[Dataset content]

-- ==== Sys2Proof/Machine/Ops.lean ====
section
/-! DEFINITION. The router, the memory primitives, OAM DMA, the stack, taking an interrupt and returning from one. -/

namespace Sys2Proof.Machine

/-- What an instruction's meaning answers. -/
abbrev Out := Host.Outcome State Fault Refusal

/-! ## Clocks (00 R9, 40 R128) -/

/-- `clocks <- clocks + n`. -/
def addClocks (n : Nat) (s : State) : State := { s with clocks := s.clocks + n }

/-- `Internal()`: an "explicit internal delay step" of 4 clocks (00 R9). -/
def internal (s : State) : State := addClocks 4 s

/-- A value no rule constrains, a fresh one at each call: `draw(u8)` (00 R10, log 4). -/
def drawByte (s : State) : Byte × State :=
  (Config.freeByte s.draws, { s with draws := s.draws + 1 })

/-! ## The address map (20 R60) -/

/-- The rows of the address map; `rom` is its first two rows (20 R60). -/
inductive Region where
  | rom | vram | cartRam | wram | mirror | oam | unmapped | io | hram | ie
  deriving DecidableEq, Repr

/-- The row an address falls in (20 R60). -/
def regionOf (a : Word) : Region :=
  if a.toNat ≤ 0x7FFF then .rom
  else if a.toNat ≤ 0x9FFF then .vram
  else if a.toNat ≤ 0xBFFF then .cartRam
  else if a.toNat ≤ 0xDFFF then .wram
  else if a.toNat ≤ 0xFDFF then .mirror
  else if a.toNat ≤ 0xFE9F then .oam
  else if a.toNat ≤ 0xFEFF then .unmapped
  else if a.toNat ≤ 0xFF7F then .io
  else if a.toNat ≤ 0xFFFE then .hram
  else .ie

/-- The key of `mem` that holds the byte at an address of a stored row: 0xE000 to 0xFDFF mirrors 0xC000 to 0xDDFF
(20 R60, R62). -/
def homeKey (a : Word) : Nat :=
  match regionOf a with
  | .mirror => a.toNat - 0x2000
  | _ => a.toNat

/-- The accesses that the PPU mode blocks: `vram` in mode 3, `oam` in modes 2 and 3 (20 R63). -/
def gated (s : State) (a : Word) : Bool :=
  match regionOf a with
  | .vram => s.ppu.mode == .transfer
  | .oam => s.ppu.mode == .oamSearch || s.ppu.mode == .transfer
  | _ => false

/-! ## I/O registers (20 R67 to R70) -/

/-- What a read of STAT returns (10 R29). -/
def Ppu.statRead (p : Ppu) : Byte :=
  0x80 ||| (p.statEn.setWidth 8 <<< 3) ||| (if p.ly = p.lyc then 0x04 else 0x00) ||| p.mode.code

/-- The register that a read of an in-scope I/O address returns; none for the out-of-scope ones (20 R67). -/
def ioRegister (s : State) (a : Word) : Option Byte :=
  match a.toNat with
  | 0xFF04 => some (hiByte s.timer.ic)
  | 0xFF05 => some s.timer.tima
  | 0xFF06 => some s.timer.tma
  | 0xFF07 => some (0xF8 ||| s.timer.tac.setWidth 8)
  | 0xFF0F => some (0xE0 ||| s.ifr.setWidth 8)
  | 0xFF40 => some s.ppu.lcdc
  | 0xFF41 => some s.ppu.statRead
  | 0xFF42 => some s.ppu.scy
  | 0xFF43 => some s.ppu.scx
  | 0xFF44 => some s.ppu.ly
  | 0xFF45 => some s.ppu.lyc
  | 0xFF46 => some s.dma
  | 0xFF47 => some s.ppu.bgp
  | 0xFF48 => some s.ppu.obp0
  | 0xFF49 => some s.ppu.obp1
  | 0xFF4A => some s.ppu.wy
  | 0xFF4B => some s.ppu.wx
  | _ => none

/-- `IoRead(a)` (20 R67); an out-of-scope register reads as a free byte (20 R69, R70, log 4). -/
def ioRead (a : Word) (s : State) : Byte × State :=
  match ioRegister s a with
  | some v => (v, s)
  | none => drawByte s

/-! ## The read half of the router (20 R61) -/

/-- The router's read with the two gating tests removed: `DmaSourceRead` (20 R72). -/
def rawRead (a : Word) (s : State) : Byte × State :=
  match regionOf a with
  | .rom => (if s.bootRomEnabled && decide (a.toNat ≤ 0x00FF) then s.bootRom.read a.toNat else s.mem.read a.toNat, s)
  | .cartRam => if s.cartRamPresent then (s.mem.read (homeKey a), s) else drawByte s
  | .unmapped => (0x00, s)
  | .io => ioRead a s
  | .ie => (s.ie, s)
  | _ => (s.mem.read (homeKey a), s)

/-- `BusRead(a)`: a blocked read returns 0xFF (20 R61, R63). -/
def busRead (a : Word) (s : State) : Byte × State :=
  if gated s a then (0xFF, s) else rawRead a s

/-- A memory peek: what is at an address, not a bus access: no gating, no side effect, no clock cost (60 R340).
DESIGN CHOICE (safe): where a read would draw a free byte, the peek shows a free value of its own (log 19). -/
def peek (s : State) (a : Word) : Byte :=
  let r := rawRead a s
  if r.2.draws = s.draws then r.1 else Config.peekByte a.toNat s.draws

/-! ## OAM DMA (20 R72, R73) -/

/-- One byte of the copy: `oam[i] <- DmaSourceRead((v << 8) + i)`, stored raw (20 R72). -/
def dmaCopyByte (v : Byte) (s : State) (i : Nat) : State :=
  let r := rawRead (join v 0x00 + BitVec.ofNat 16 i) s
  { r.2 with mem := r.2.mem.write (0xFE00 + i) r.1 }

/-- `IoWrite(0xFF46, v)`: the register, the atomic copy of 160 bytes, and the tracked duration (20 R72, R73). -/
def dmaWrite (v : Byte) (s : State) : State :=
  let s' := (List.range 160).foldl (dmaCopyByte v) { s with dma := v }
  { s' with dmaBusy := 640 }

/-! ## The write half of the router (20 R62) -/

/-- `IoWrite(a, v)` (20 R68); a write to any other address of the page changes nothing (20 R69). -/
def ioWrite (a : Word) (v : Byte) (s : State) : State :=
  match a.toNat with
  | 0xFF04 => { s with timer := { s.timer with ic := 0x0000 } }
  | 0xFF05 => { s with timer := { s.timer with tima := v } }
  | 0xFF06 => { s with timer := { s.timer with tma := v } }
  | 0xFF07 => { s with timer := { s.timer with tac := v.setWidth 3 } }
  | 0xFF0F => { s with ifr := v.setWidth 5 }
  | 0xFF40 => writeLcdc v s
  | 0xFF41 => updateStatLine { s with ppu := { s.ppu with statEn := v.extractLsb' 3 4 } }
  | 0xFF42 => { s with ppu := { s.ppu with scy := v } }
  | 0xFF43 => { s with ppu := { s.ppu with scx := v } }
  | 0xFF45 => updateStatLine { s with ppu := { s.ppu with lyc := v } }
  | 0xFF46 => dmaWrite v s
  | 0xFF47 => { s with ppu := { s.ppu with bgp := v } }
  | 0xFF48 => { s with ppu := { s.ppu with obp0 := v } }
  | 0xFF49 => { s with ppu := { s.ppu with obp1 := v } }
  | 0xFF4A => { s with ppu := { s.ppu with wy := v } }
  | 0xFF4B => { s with ppu := { s.ppu with wx := v } }
  | 0xFF50 => if v = 0x00 then s else { s with bootRomEnabled := false }
  | _ => s

/-- A byte stored at the home of an address. -/
def storeByte (a : Word) (v : Byte) (s : State) : State :=
  { s with mem := s.mem.write (homeKey a) v }

/-- `BusWrite(a, v)`: blocked writes and writes to ROM, to the unmapped range and to absent cartridge RAM change
nothing (20 R62, R63, R66). -/
def busWrite (a : Word) (v : Byte) (s : State) : State :=
  if gated s a then s
  else match regionOf a with
    | .rom => s
    | .cartRam => if s.cartRamPresent then storeByte a v s else s
    | .unmapped => s
    | .io => ioWrite a v s
    | .ie => { s with ie := v }
    | _ => storeByte a v s

/-! ## Memory primitives of the CPU rules (00 R9) -/

/-- `MemRead(addr, 1)`: 4 clocks (00 R9). -/
def memRead (a : Word) (s : State) : Byte × State :=
  let r := busRead a s
  (r.1, addClocks 4 r.2)

/-- `MemWrite(addr, 1, v)`: 4 clocks (00 R9). -/
def memWrite (a : Word) (v : Byte) (s : State) : State :=
  addClocks 4 (busWrite a v s)

/-- `MemWrite(addr, 2, v)`: low byte first (00 R9). -/
def memWrite16 (a : Word) (v : Word) (s : State) : State :=
  memWrite (a + 1) (hiByte v) (memWrite a (loByte v) s)

/-- `Fetch8()`: a byte of the instruction stream; PC advances (00 R9). -/
def fetch8 (s : State) : Byte × State :=
  let r := memRead s.pc s
  (r.1, { r.2 with pc := r.2.pc + 1 })

/-- `Push16(v)`: SP decrements before each write, high byte first (00 R9). -/
def push16 (v : Word) (s : State) : State :=
  let s1 := memWrite (s.sp - 1) (hiByte v) { s with sp := s.sp - 1 }
  memWrite (s1.sp - 1) (loByte v) { s1 with sp := s1.sp - 1 }

/-- `Pop16()`: SP increments after each read, low byte first (00 R9). -/
def pop16 (s : State) : Word × State :=
  let lo := memRead s.sp s
  let s1 := { lo.2 with sp := lo.2.sp + 1 }
  let hi := memRead s1.sp s1
  (join hi.1 lo.1, { hi.2 with sp := hi.2.sp + 1 })

/-! ## Taking an interrupt, and returning from one (60 R321 to R327) -/

/-- `pending = IE & IF & 0x1F` (60 R318). -/
def pendingInterrupts (s : State) : BitVec 5 := s.ie.setWidth 5 &&& s.ifr

/-- The least `i` in 0..4 with `pending[i] = 1` (60 R324); 4 if bits 0 to 3 are clear. -/
def lowestPending (p : BitVec 5) : Nat :=
  if p.getLsbD 0 then 0
  else if p.getLsbD 1 then 1
  else if p.getLsbD 2 then 2
  else if p.getLsbD 3 then 3
  else 4

/-- The vector of interrupt `n`: `0x0040 + 8 * n` (60 R325). -/
def interruptVector (n : Nat) : Word := BitVec.ofNat 16 (0x0040 + 8 * n)

/-- TAKING AN INTERRUPT, the machine's one exception entry: IME and the request bit are cleared, PC is pushed, PC
becomes the vector, 20 clocks in all (60 R321, R325). -/
def takeInterrupt (n : Nat) (s : State) : State :=
  let s1 := internal (internal { s with ime := false, ifr := s.ifr &&& ~~~(1#5 <<< n) })
  let s2 := push16 s1.pc s1
  internal { s2 with pc := interruptVector n }

/-- `InterruptDispatch(ime_at_entry)`: a pending interrupt wakes a halted CPU, and is taken if IME was set when the Step
began (60 R321, R322, R323). -/
def interruptDispatch (imeAtEntry : Bool) (s : State) : State :=
  let pending := pendingInterrupts s
  if pending = 0 then s
  else
    let s1 := { s with halt := false }
    if imeAtEntry then takeInterrupt (lowestPending pending) s1 else s1

/-- A return: `a <- Pop16(); PC <- a; Internal()` (47 R288). -/
def returnFromCall (s : State) : State :=
  let r := pop16 s
  internal { r.2 with pc := r.1 }

/-- RETURNING FROM AN INTERRUPT: a return, and IME is set (47 R290, 60 R327). -/
def returnFromInterrupt (s : State) : State :=
  { returnFromCall s with ime := true }

/-! ## The hand-off after a Step (40 R127) -/

/-- The devices advance by the Step's total: timer, then PPU, then the DMA counter (40 R127). -/
def handOff (s : State) : State :=
  let n := s.clocks
  let s1 := ppuCatchUp n (timerTick n s)
  { s1 with dmaBusy := s1.dmaBusy - n }

/-- The end of a Step whose IME at entry was `ime0`: dispatch, then hand-off (40 R125 step 4, R127). -/
def endStep (ime0 : Bool) (s : State) : State :=
  handOff (interruptDispatch ime0 s)

/-! ## Placing bytes from outside (log 6) -/

/-- A byte put where a fetch at `a` reads it: the boot ROM where it is mapped, else the home of the address, else IE.
No bus access; addresses with no storage keep what they have (log 6). -/
def placeByte (a : Word) (v : Byte) (s : State) : State :=
  match regionOf a with
  | .rom =>
    if s.bootRomEnabled && decide (a.toNat ≤ 0x00FF) then { s with bootRom := s.bootRom.write a.toNat v }
    else storeByte a v s
  | .unmapped => s
  | .io => s
  | .ie => { s with ie := v }
  | _ => storeByte a v s

/-- A list of bytes put at `a`, `a + 1`, and on. -/
def placeBytes (a : Word) : List Byte → State → State
  | [], s => s
  | v :: vs, s => placeBytes (a + 1) vs (placeByte a v s)

end Sys2Proof.Machine
end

[/Dataset content]

Action item | Both the line containing "io | hram | ie" and the line containing "def homeKey (a" belong in the answer. Print them and every line above that falls between them exactly, and no others.

Expected answer |
  | rom | vram | cartRam | wram | mirror | oam | unmapped | io | hram | ie
  deriving DecidableEq, Repr

/-- The row an address falls in (20 R60). -/
def regionOf (a : Word) : Region :=
  if a.toNat ≤ 0x7FFF then .rom
  else if a.toNat ≤ 0x9FFF then .vram
  else if a.toNat ≤ 0xBFFF then .cartRam
  else if a.toNat ≤ 0xDFFF then .wram
  else if a.toNat ≤ 0xFDFF then .mirror
  else if a.toNat ≤ 0xFE9F then .oam
  else if a.toNat ≤ 0xFEFF then .unmapped
  else if a.toNat ≤ 0xFF7F then .io
  else if a.toNat ≤ 0xFFFE then .hram
  else .ie

/-- The key of `mem` that holds the byte at an address of a stored row: 0xE000 to 0xFDFF mirrors 0xC000 to 0xDDFF
(20 R60, R62). -/
def homeKey (a : Word) : Nat :=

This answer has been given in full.